Loading a source dataset

Prepping the source dataset

  1. Create a dataset directory within the dataset filepath configured in your .env.
  2. Place tweet files in the directory. The tweet files can be line-oriented JSON (.json) or gzip compressed line-oriented JSON (.json.gz).
  3. Create a dataset description file in the directory named dataset.json. See example.dataset.json for the format of the file.

Loading

  1. Start and connect to a loader container:

     docker-compose run --rm loader /bin/bash
    
  2. Invoke the loader:

     python tweetset_loader.py create /dataset/path/to
    

To see other loader commands:

    python tweetset_loader.py

Note that tweets are never added to an existing index. When using the reload command, a new index is created for a dataset that replaces the existing index. The new index replaces the old index only after the new index has been created, so user's are not effected by reloading.

Loading with Apache Spark

When using the Spark loader, the dataset files must be located at the dataset filepath on all nodes (e.g., by having separate copies or using a network share such as NFS).

In general, using Spark withing Docker is tricky because the Spark driver, Spark master, and Spark nodes all need to be able to communicate and the ports are dynamically selected. (Some of the ports can be fixed, but supporting multiple simultaneous loaders requires leaving some dynamic.) This doesn't play well with Docker's port mapping, since the hostnames and ports that Spark advertises internally must match what is available through Docker. Further complicating this is that host networking (which is used to support the dynamic ports) does not work correctly on Mac.

Cluster mode

  1. Start and connect to a loader container:

     docker-compose -f loader.docker-compose.yml run --rm loader /bin/bash
    
  2. Invoke the loader:

     spark-submit \
     --jars elasticsearch-hadoop.jar \
     --master spark://$SPARK_MASTER_HOST:7101 \
     --py-files dist/TweetSets-0.1-py3.6.egg,dependencies.zip \
     --conf spark.driver.bindAddress=0.0.0.0 \
     --conf spark.driver.host=$SPARK_DRIVER_HOST \
     tweetset_loader.py spark-create /dataset/path/to
    

Kibana

Elastic's Kibana is a general-purpose framework for exploring, analyzing, and visualizing data. Since the tweets are already indexed in ElasticSearch, they are ready to be used from Kibana.

To enable Kibana, uncomment the Kibana service in your docker-compose.yml. By default, Kibana will run on port 5601.

A few notes about Kibana:

  • When starting Kibana, the first step you will need to do is select an index pattern. Each index represents a dataset, where the format of the name of the index is tweets-. The dataset id is available under the dataset details when selecting source datasets in TweetSets.
  • The time period of the tweets is controlled by the date picker on the top, right of the Kibana screen.

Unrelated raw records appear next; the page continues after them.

-- ==== Sys2Proof/Safety.lean ====
section
/-! DEFINITION. What counts as a good state and a good run: the end of a run (60_exceptions.md R187), the invariant of the
registers (10_state.md R22, R28 to R35, R38), the shapes of a history (42_receiver.md R155), what the sequence tracker
may influence (R154), and the receiver told as a function of the bytes received (R3, R120, R140). -/

namespace Sys2Proof.Machine

/-- A state with an admitted configuration (R9) and no fault mark (R37). -/
abbrev State.Ready (s : State) : Prop := s.params.distinct ∧ s.fault = none

/-- The end of a run (R187): `st = DONE` and no fault mark. -/
abbrev State.Ended (s : State) : Prop := s.st = .stDone ∧ s.fault = none

/-- `t` is reached from `s` by steps that each give a next state. -/
inductive Reaches (s : State) : State → Prop
  | refl : Reaches s s
  | step {t u : State} : Reaches s t → Machine.step t = .next u → Reaches s u

/-- A start of the machine (R190): the reset state, under any admitted parameters (R8, R9), before any channel (R66) and
with any coming levels of `rst` (R42). -/
def State.start (p : Params) (c : Channel) (levels : List Bool) : State :=
  { State.reset with params := p, chan := c, rst := levels }

/-- The 8-bit sum of some payload bytes (R28, R103). -/
def byteSum (bs : List Byte) : Byte := BitVec.ofNat 8 ((bs.map BitVec.toNat).sum % 256)

/-- The outcome of an `Out` event (R39). -/
def Event.outcome? : Event → Option OutcomeCode
  | .out o => some o
  | _ => none

/-- What the frame registers hold in each state of the framer and the sequencer (R24 to R31, R38): what a later operation
reads is written, and the accumulator is the sum of the payload bytes stored so far (R28). -/
def State.RegistersFit (s : State) : Prop :=
  match s.st with
  | .stBSeq => s.accR = some 0
  | .stBCmp => s.seqR ≠ none ∧ s.accR = some 0
  | .stBPay => s.seqR ≠ none ∧ s.cmpR ≠ none ∧ ∃ n bs, s.pcnt = some n ∧ bs.length = n.toNat ∧
      s.payR.toList.take n.toNat = bs.map some ∧ s.accR = some (byteSum bs)
  | .stBChk => s.seqR ≠ none ∧ s.cmpR ≠ none ∧ ∃ p, s.payR.read = some p ∧ s.accR = some (cksum p)
  | .stVerdict => s.seqR ≠ none ∧ s.cmpR ≠ none ∧ s.chkR ≠ none ∧
      ∃ p, s.payR.read = some p ∧ s.accR = some (cksum p)
  | .stResp => s.respR = some (if s.incPend then s.params.ack else s.params.nak)
  | .stReserved _ => False
  | _ => True

/-- The edges of the transition graph (R140), with the loops of `HUNT` and `B_PAY` and the stay in `DONE` (R151; log
9). -/
def fsmEdges : List (StCode × StCode) :=
  [ (.stOpen, .stHandshake), (.stOpen, .stDone), (.stHandshake, .stHunt), (.stHunt, .stHunt), (.stHunt, .stBSeq),
    (.stBSeq, .stBCmp), (.stBCmp, .stBPay), (.stBPay, .stBPay), (.stBPay, .stBChk), (.stBChk, .stVerdict),
    (.stHunt, .stEotAck), (.stEotAck, .stClose), (.stHunt, .stClose), (.stBSeq, .stClose), (.stBCmp, .stClose),
    (.stBPay, .stClose), (.stBChk, .stClose), (.stVerdict, .stResp), (.stResp, .stHunt), (.stClose, .stDone),
    (.stDone, .stDone) ]

/-- Which causes each state admits (R34, R150): none before the way to the end; the end of transmission or an I/O fault
while closing; one of the three at the end. -/
def causeFits : StCode → Cause → Bool
  | .stClose, c => c == .eot || c == .ioFault
  | .stDone, c => c != .none
  | _, c => c == .none

/-- The invariant of the registers. -/
structure State.Inv (s : State) : Prop where
  /-- R9 -/
  distinct : s.params.distinct
  /-- R38 -/
  noUnwrittenRead : s.fault ≠ some .unwrittenRead
  /-- R22 -/
  noBadState : s.fault ≠ some .badState
  /-- R29 -/
  counter : ∀ n, s.pcnt = some n → n.toNat ≤ 4
  /-- R30 -/
  response : ∀ r, s.respR = some r → r = s.params.ack ∨ r = s.params.nak
  /-- R31 -/
  pending : s.incPend = true → s.st = .stResp
  /-- R32, R64 -/
  capacity : ∀ c, s.params.msgCapacity = some c → s.msg.length ≤ c
  /-- R33 -/
  terminated : s.terminated = true ↔ s.st = .stDone
  /-- R34 -/
  cause : causeFits s.st s.cause = true
  /-- R35, R39 -/
  stream : s.outcomes = s.history.filterMap Event.outcome?
  /-- R35 -/
  last : s.lastOutcome = s.outcomes.getLast?.getD .none
  /-- R21, R28, R38 -/
  registers : s.RegistersFit

/-- A noise read `N` of R155: a byte that is neither `SOH` nor `EOT`. -/
def isNoise (p : Params) : Event → Bool
  | .rd (.byte b) => b != p.soh && b != p.eot
  | _ => false

/-- The reads of a frame up to some byte of its body: `Rd(SOH)` and the bytes (R155). -/
def frameReads (p : Params) (body : List Byte) : List Event :=
  .rd (.byte p.soh) :: body.map (fun b => .rd (.byte b))

/-- The four pairs `(o, r)` of R155. -/
def verdictPairs (p : Params) : List (OutcomeCode × Byte) :=
  [(.accept, p.ack), (.acceptSeqWarn, p.ack), (.rejHeader, p.nak), (.rejChecksum, p.nak)]

/-- The histories `(N* F V)*` of R155. -/
inductive Blocks (p : Params) : List Event → Prop
  | none : Blocks p []
  | more {h noise : List Event} {body : List Byte} {o : OutcomeCode} {r : Byte} : Blocks p h →
      noise.all (isNoise p) = true → body.length = 8 → (o, r) ∈ verdictPairs p →
      Blocks p (h ++ noise ++ frameReads p body ++ [.out o, .wr r])

/-- A history inside the block loop, between frames: `Open(1) Wr(NAK) (N* F V)* N*` (R155). -/
def InLoop (p : Params) (h : List Event) : Prop :=
  ∃ blocks noise, Blocks p blocks ∧ noise.all (isNoise p) = true ∧
    h = [.opened true, .wr p.nak] ++ blocks ++ noise

/-- The histories of finished sessions (R155): an open failure, the end of transmission, or an I/O fault, in which a frame
may be cut after 0 to 7 bytes of its body. -/
inductive SessionHistory (p : Params) : List Event → Prop
  | openFailure : SessionHistory p [.opened false, .out .openFail]
  | endOfTransmission {h : List Event} : InLoop p h →
      SessionHistory p (h ++ [.rd (.byte p.eot), .wr p.ack, .out .eot, .closed])
  | ioFaultInHunt {h : List Event} : InLoop p h → SessionHistory p (h ++ [.rd .eos, .out .ioFault, .closed])
  | ioFaultInFrame {h : List Event} {body : List Byte} : InLoop p h → body.length ≤ 7 →
      SessionHistory p (h ++ frameReads p body ++ [.rd .eos, .out .ioFault, .closed])

/-- A history inside a frame of which `k` body bytes are read (R130). -/
def InFrame (p : Params) (h : List Event) (k : Nat) : Prop :=
  ∃ l body, InLoop p l ∧ body.length = k ∧ h = l ++ frameReads p body

/-- The history of a session in each state: how far along a shape of R155 it is. -/
def State.HistoryFits (s : State) : Prop :=
  match s.st with
  | .stOpen => s.history = []
  | .stHandshake => s.history = [.opened true]
  | .stHunt => InLoop s.params s.history
  | .stBSeq => InFrame s.params s.history 0
  | .stBCmp => InFrame s.params s.history 1
  | .stBPay => ∃ n, s.pcnt = some n ∧ InFrame s.params s.history (2 + n.toNat)
  | .stBChk => InFrame s.params s.history 7
  | .stVerdict => InFrame s.params s.history 8
  | .stResp => ∃ l o r, InFrame s.params l 8 ∧ (o, r) ∈ verdictPairs s.params ∧ s.respR = some r ∧
      s.history = l ++ [.out o]
  | .stEotAck => ∃ l, InLoop s.params l ∧ s.history = l ++ [.rd (.byte s.params.eot)]
  | .stClose => SessionHistory s.params (s.history ++ [.closed])
  | .stDone => SessionHistory s.params s.history
  | .stReserved _ => False

/-- An outcome with the two kinds of acceptance taken as one. -/
def OutcomeCode.blur : OutcomeCode → OutcomeCode
  | .acceptSeqWarn => .accept
  | o => o

/-- An event with the two kinds of acceptance taken as one. -/
def Event.blur : Event → Event
  | .out o => .out o.blur
  | e => e

/-- Two states that differ only in the sequence tracker, and in which of the two kinds of acceptance was emitted
(R154). -/
def SameButSequence (s t : State) : Prop :=
  t = { s with expSeq := t.expSeq, lastOutcome := t.lastOutcome, outcomes := t.outcomes, history := t.history } ∧
    s.lastOutcome.blur = t.lastOutcome.blur ∧ s.outcomes.map OutcomeCode.blur = t.outcomes.map OutcomeCode.blur ∧
    s.history.map Event.blur = t.history.map Event.blur

/-- What a session comes to: the message, the expected sequence number, the bytes written, the outcomes and the cause. -/
structure Session where
  msg : List Byte
  expSeq : Byte
  sent : List Byte
  outcomes : List OutcomeCode
  cause : Cause
  deriving DecidableEq, Repr

/-- The byte of a `Wr` event (R39). -/
def Event.written? : Event → Option Byte
  | .wr b => some b
  | _ => none

/-- The session that a state shows. -/
def State.session (s : State) : Session :=
  { msg := s.msg, expSeq := s.expSeq, sent := s.history.filterMap Event.written?, outcomes := s.outcomes,
    cause := s.cause }

/-- What one received frame does to a session (R144 to R148, R178): the header first, then the checksum, then the
sequence number, which only warns. -/
def judgeFrame (p : Params) (f : Frame) (r : Session) : Session :=
  if f.cmp.toNat ≠ 255 - f.seq.toNat then
    { r with sent := r.sent ++ [p.nak], outcomes := r.outcomes ++ [.rejHeader] }
  else if (f.pay.toList.map BitVec.toNat).sum % 256 ≠ f.chk.toNat then
    { r with sent := r.sent ++ [p.nak], outcomes := r.outcomes ++ [.rejChecksum] }
  else
    { r with
      msg := r.msg ++ f.pay.toList.filter (fun b => b != p.etx)
      sent := r.sent ++ [p.ack]
      outcomes := r.outcomes ++ [if f.seq = r.expSeq then .accept else .acceptSeqWarn]
      expSeq := r.expSeq + 1 }

/-- The receiver as a function of the bytes that the channel gives before it fails (R120, R140): hunt for `EOT` or `SOH`,
take eight more bytes, judge the frame, and hunt again; a failure of the channel is fatal. -/
def receive (p : Params) : List Byte → Session → Session
  | [], r => { r with outcomes := r.outcomes ++ [.ioFault], cause := .ioFault }
  | b :: rest, r =>
    if b = p.eot then { r with sent := r.sent ++ [p.ack], outcomes := r.outcomes ++ [.eot], cause := .eot }
    else if b = p.soh then
      match rest with
      | q :: c :: b0 :: b1 :: b2 :: b3 :: b4 :: k :: rest' =>
        receive p rest' (judgeFrame p { seq := q, cmp := c, pay := ⟨b0, b1, b2, b3, b4⟩, chk := k } r)
      | _ => { r with outcomes := r.outcomes ++ [.ioFault], cause := .ioFault }
    else receive p rest r

end Sys2Proof.Machine
end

By default the time period is very short; you will probably want to adjust to cover a longer time period.

Citing

Please cite TweetSets as:

    Justin Littman. (2018). TweetSets. Zenodo. https://doi.org/10.5281/zenodo.1289426

Kibana TODO

  • Consider multiple Kibana users.
  • Consider persistence.
  • Provide a default dashboard.
  • Consider approaches to index patterns.

TweetSets TODO

  • Loading:
    • Hydration of tweet ids lists.
  • Limiting:
    • Limit by mention user ids
    • Limit by user ids
    • Limit by verified users
  • Scroll additional sample tweets
  • Dataset derivatives:
    • Additional top derivatives:
      • URL
      • Quotes/retweets
    • Options to limit top derivatives by:
      • Top number (e.g., top 500)
      • Count greater than (e.g., more than 5 mentions)
    • Additional nodes/edges derivatives:
      • Replies
      • Quotes/retweets
    • Provide nodes/edges in additional formats such as Gephi.
  • Separate counts of tweets available for public / local on home page.